[Task item]
Copy the lines exactly. Begin at the first line of the data and stop after the line with "def gatLstr (d".

[Source material]

↓↓↓

-- ==== Sys2Proof/Machine/Copies.lean ====
section
/-! DEFINITION. Copy and gather-scatter commands (10_copy_gather.md R279 to R307): issue, and the events by which a command starts, moves bytes
and ends. -/

namespace Sys2Proof.Machine

/-! ## Fields of a gather descriptor (R295) -/

def gatN (d : BitVec 512) : Nat := pkt d 0x18 4
def gatElb (d : BitVec 512) : Nat := pkt d 0x1C 2
def gatOpx (d : BitVec 512) : Nat := pkt d 0x1E 1
/-- Bytes of an index. -/
def gatIsize (d : BitVec 512) : Nat := if pkt d 0x1F 1 = 1 then 8 else 4
def gatTstr (d : BitVec 512) : Nat := if pkt d 0x38 4 = 0 then gatElb d else pkt d 0x38 4
def gatLstr (d : BitVec 512) : Nat := if pkt d 0x3C 4 = 0 then gatElb d else pkt d 0x3C 4
/-- SOFF or TOFF; DOFF or LOFF; SSTR; DSTR; COFF; FOFF; IOFF. -/
def dSoff (d : BitVec 512) : Nat := pkt d 0 8
def dDoff (d : BitVec 512) : Nat := pkt d 8 8
def dSstr (d : BitVec 512) : Int := (BitVec.ofNat 32 (pkt d 0x18 4)).toInt
def dDstr (d : BitVec 512) : Int := (BitVec.ofNat 32 (pkt d 0x1C 4)).toInt
def dCoff (d : BitVec 512) : Nat := pkt d 0x28 8
def dFoff (d : BitVec 512) : Nat := pkt d 0x30 8
def dIoff (d : BitVec 512) : Nat := pkt d 0x10 8

/-- Whether a command is a copy. -/
def CopyKind.isCopy : CopyKind → Bool
  | .cpy => true | .cpyt => true | .cpym => true | _ => false
/-- Whether a copy writes tile registers. -/
def CopyKind.toTile : CopyKind → Bool
  | .cpyt => true | .cpym => true | _ => false

/-! ## Checks at issue (R285) -/

/-- The range of offsets that rows with a stride cover: from lo, to hi. -/
def rowRange (off : Nat) (stride : Int) (rows rowb : Nat) : Int × Int :=
  let last := (off : Int) + stride * ((rows : Int) - 1)
  (min (off : Int) last, max (off : Int) last + rowb)

/-- COPY_DESC of a copy (R290). -/
def copyDescBad (k : CopyKind) (d : BitVec 512) : Bool :=
  let dst := rowRange (dDoff d) (dDstr d) (cpyRows d) (cpyRowb d)
  dSoff d % 16 ≠ 0 || dDoff d % 16 ≠ 0 || cpyRowb d % 16 ≠ 0 || cpyRowb d < 16 || cpyRowb d > 2 ^ 24 || cpyRows d = 0 || cpyRows d > 65536
  || pkt d 0x18 4 % 16 ≠ 0 || pkt d 0x1C 4 % 16 ≠ 0 || pkt d 0x24 4 ≥ 16 || (if k = .cpym then cpyMask d = 0 else cpyMask d ≠ 0)
  || pkt d 0x38 8 ≠ 0 || ctrlLtile d || ctrlMap d || ctrlRel d = 7 || ctrlAcq d = 7 || ctrlIslot d ≠ 0
  || (if k = .cpy then ctrlTile d ≠ 0 else ctrlLslot d ≠ 0)
  || (!ctrlStw d && !ctrlFut d && ctrlCslot d ≠ 0)
  || (k ≠ .cpy && (dst.1 < 0 || dst.2 > 65536))

/-- GATHER_DESC of a gather or scatter (R295, R297). -/
def gatherDescBad (k : CopyKind) (d : BitVec 512) : Bool :=
  dSoff d % 16 ≠ 0 || dDoff d % 16 ≠ 0 || dIoff d % gatIsize d ≠ 0 || gatN d = 0 || gatN d > 2 ^ 24
  || gatElb d % 16 ≠ 0 || gatElb d < 16 || gatElb d > 32768 || pkt d 0x1F 1 > 1
  || (match k with | .gath => gatOpx d > 2 | .scata => gatOpx d > 5 | _ => gatOpx d ≠ 0)
  || (k ≠ .gath && pkt d 0x24 4 ≠ 0) || pkt d 0x38 4 % 16 ≠ 0 || pkt d 0x3C 4 % 16 ≠ 0 || ctrlRel d = 7 || ctrlAcq d = 7
  || (if ctrlLtile d then ctrlLslot d ≠ 0 else ctrlTile d ≠ 0)
  || (!ctrlStw d && !ctrlFut d && ctrlCslot d ≠ 0)
  || (ctrlLtile d && dDoff d + (gatN d - 1) * gatLstr d + gatElb d > 65536)

/-- The check of one slot that a descriptor names, over the ranges of offsets that are known, each from lo to hi and whether lo is misaligned
(R285, item 4). -/
def slotTrap (h : Option Handle) (spaces : List Nat) (write : Bool) (ranges : List (Bool × Int × Int)) (scratch : Nat) : Option Trap :=
  let at_ (h : Handle) (e : Option (Bool × Int × Int)) : Option (BitVec 64) := some (h.base + BitVec.ofInt 64 ((e.map (fun r => r.2.1)).getD 0))
  match h with
  | none => some { Trap.of 0x100 with count := 1 }
  | some h =>
    let outside (e : Bool × Int × Int) : Bool := e.2.1 < 0 || e.2.2 > h.len || (h.space = 3 && (h.base.toNat : Int) + e.2.2 > scratch)
    if !spaces.contains h.space then some { Trap.of 0x101 with count := 1, addr := at_ h ranges.head? }
    else if write && h.ro then some { Trap.of 0x104 with sub := 1, count := 1, addr := at_ h ranges.head? }
    else match ranges.find? Prod.fst, ranges.find? outside with
      | some e, _ => some { Trap.of 0x102 with count := 1, addr := at_ h (some e) }
      | none, some e => some { Trap.of 0x103 with count := 1, addr := at_ h (some e) }
      | none, none => none

/-- Bytes of the status record with its fault map (R287). -/
def statusLen (k : CopyKind) (d : BitVec 512) : Nat := 16 + if !k.isCopy && ctrlMap d then (gatN d + 63) / 64 * 8 else 0

/-- The first check of the slots that fails (R285, item 4). -/
def slotsTrap (c : Coil) (k : CopyKind) (d : BitVec 512) : Option Trap :=
  let sl (n : Nat) : Option Handle := c.slot n
  let scr := c.scratchLen
  let src :=
    if k.isCopy then slotTrap (sl (ctrlSslot d)) [0, 1, 3] false [(false, rowRange (dSoff d) (dSstr d) (cpyRows d) (cpyRowb d))] scr
    else slotTrap (sl (ctrlSslot d)) [0] (k ≠ .gath) [] scr
  let lin :=
    if k = .cpy then slotTrap (sl (ctrlLslot d)) [0, 1, 3] true [(false, rowRange (dDoff d) (dDstr d) (cpyRows d) (cpyRowb d))] scr
    else if k.toTile || ctrlLtile d then none
    else slotTrap (sl (ctrlLslot d)) [0, 3] (k = .gath) [(false, (dDoff d : Int), ((dDoff d + (gatN d - 1) * gatLstr d + gatElb d : Nat) : Int))] scr
  let idx :=
    if k.isCopy then none
    else slotTrap (sl (ctrlIslot d)) [0, 3] false [(false, (dIoff d : Int), ((dIoff d + gatN d * gatIsize d : Nat) : Int))] scr
  let stw := if ctrlStw d then [(decide (dCoff d % 16 ≠ 0), (dCoff d : Int), ((dCoff d + statusLen k d : Nat) : Int))] else []
  let fut := if ctrlFut d then [(decide (dFoff d % 32 ≠ 0), (dFoff d : Int), ((dFoff d + 32 : Nat) : Int))] else []
  let cpl := if ctrlStw d || ctrlFut d then slotTrap (sl (ctrlCslot d)) (if ctrlFut d then [0] else [0, 3]) true (stw ++ fut) scr else none
  (src.or lin).or (idx.or cpl)

/-- COPY_TILE (R285, item 5): the tile of CPYT, of GATH and SCAT with LTILE, and of a CPYM whose own core is a destination (R293). -/
def State.tileTrap (s : State) (c : Coil) (k : CopyKind) (d : BitVec 512) : Option Trap :=
  let bad (c : Coil) : Bool := (c.tile? (ctrlTile d)).isNone || s.tileHeld c (ctrlTile d)
  let fault : Option Trap := some { Trap.of 0x403 with count := 1 }
  if k = .cpym then
    if (cpyMask d).testBit (c.core % 4) then
      match s.launchCoil c.launch c.core with
      | none => fault
      | some e => if bad e then fault else none
    else none
  else if (k = .cpyt || (!k.isCopy && ctrlLtile d)) && bad c then fault
  else none

/-- The pieces of virtual memory that a side of a copy covers: start and length of each row. -/
def rowsOf (h : Handle) (off : Nat) (stride : Int) (rows rowb : Nat) : List (Nat × Nat) :=
  (List.range rows).map (fun (r : Nat) => ((h.base + BitVec.ofInt 64 ((off : Int) + stride * (r : Int))).toNat, rowb))

/-- The lowest watchpoint that a copy's ranges meet (R285, item 6). -/
def copyWatch (c : Coil) (k : CopyKind) (d : BitVec 512) : Option Nat :=
  let side (h : Option Handle) (write : Bool) (off : Nat) (stride : Int) (w : Watch) : Bool :=
    match h with
    | some h => (h.space = 0 || h.space = 3) && w.sees (!write) write &&
        (rowsOf h off stride (cpyRows d) (cpyRowb d)).any (fun p => w.meets (h.space = 3) p.1 p.2)
    | none => false
  if !k.isCopy then none
  else (List.range 4).find? (fun n =>
    let w := c.watch.getD n Watch.off
    side (c.slot (ctrlSslot d)) false (dSoff d) (dSstr d) w || (k = .cpy && side (c.slot (ctrlLslot d)) true (dDoff d) (dDstr d) w))

/-! ## Rights (R281, R282) -/

/-- Whether a fibre may issue commands. -/
def Decl.allows (d : Decl) (f : Nat) : Bool :=
  match d with
  | .all => true
  | .none => false
  | .range lo hi => lo ≤ f && f < hi

/-- CPYC (R282). -/
def execCpyc (m : Main) (s : State) : Answer :=
  issue ((if m.mod = 3 then Info.of (Instr.cpyc m).shape m 4 else (Info.of (Instr.cpyc m).shape m 4).mute).impureIf true) (fun x =>
    let set (d : Decl) : Res := .ok { x with c := { x.c with decl := d } }
    match m.mod with
    | 0 => set .all
    | 1 =>
      let g := x.src.g.getD m.b.toNat 0
      let k := (x.src.getS m.a.toNat).toNat
      let lo := grpFirst g + k * grpSize g
      if !grpValid g || k * grpSize g ≥ grpCount g then .trap { Trap.of 0x200 with count := 1 } x
      else set (.range lo (min (lo + grpSize g) (grpFirst g + grpCount g)))
    | 2 => set .none
    | _ =>
      let used := (x.s.copies.filter (fun (k : CopyCmd) => k.core = x.c.core)).length
      .ok { x with c := x.c.setS m.d.toNat (BitVec.ofNat 32 (32 - used)) }) s

/-! ## Issue (R280, R284) -/

/-- The 64 bytes of a descriptor at resolved places, read at the L2. -/
def Iss.readDesc (x : Iss) (l : List Lane) (k : Iss → BitVec 512 → Res) : Res :=
  let r := x.s.readPacket x.c l
  let x := { x with s := r.2 }
  match r.1 with
  | .error f => .trap { Trap.of f.code.toNat with sub := f.sub, addr := some f.addr, count := 1 } x
  | .ok d => k x d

↑↑↑

[Answer to this exercise]
-- ==== Sys2Proof/Machine/Copies.lean ====
section
/-! DEFINITION. Copy and gather-scatter commands (10_copy_gather.md R279 to R307): issue, and the events by which a command starts, moves bytes
and ends. -/

namespace Sys2Proof.Machine

/-! ## Fields of a gather descriptor (R295) -/

def gatN (d : BitVec 512) : Nat := pkt d 0x18 4
def gatElb (d : BitVec 512) : Nat := pkt d 0x1C 2
def gatOpx (d : BitVec 512) : Nat := pkt d 0x1E 1
/-- Bytes of an index. -/
def gatIsize (d : BitVec 512) : Nat := if pkt d 0x1F 1 = 1 then 8 else 4
def gatTstr (d : BitVec 512) : Nat := if pkt d 0x38 4 = 0 then gatElb d else pkt d 0x38 4
def gatLstr (d : BitVec 512) : Nat := if pkt d 0x3C 4 = 0 then gatElb d else pkt d 0x3C 4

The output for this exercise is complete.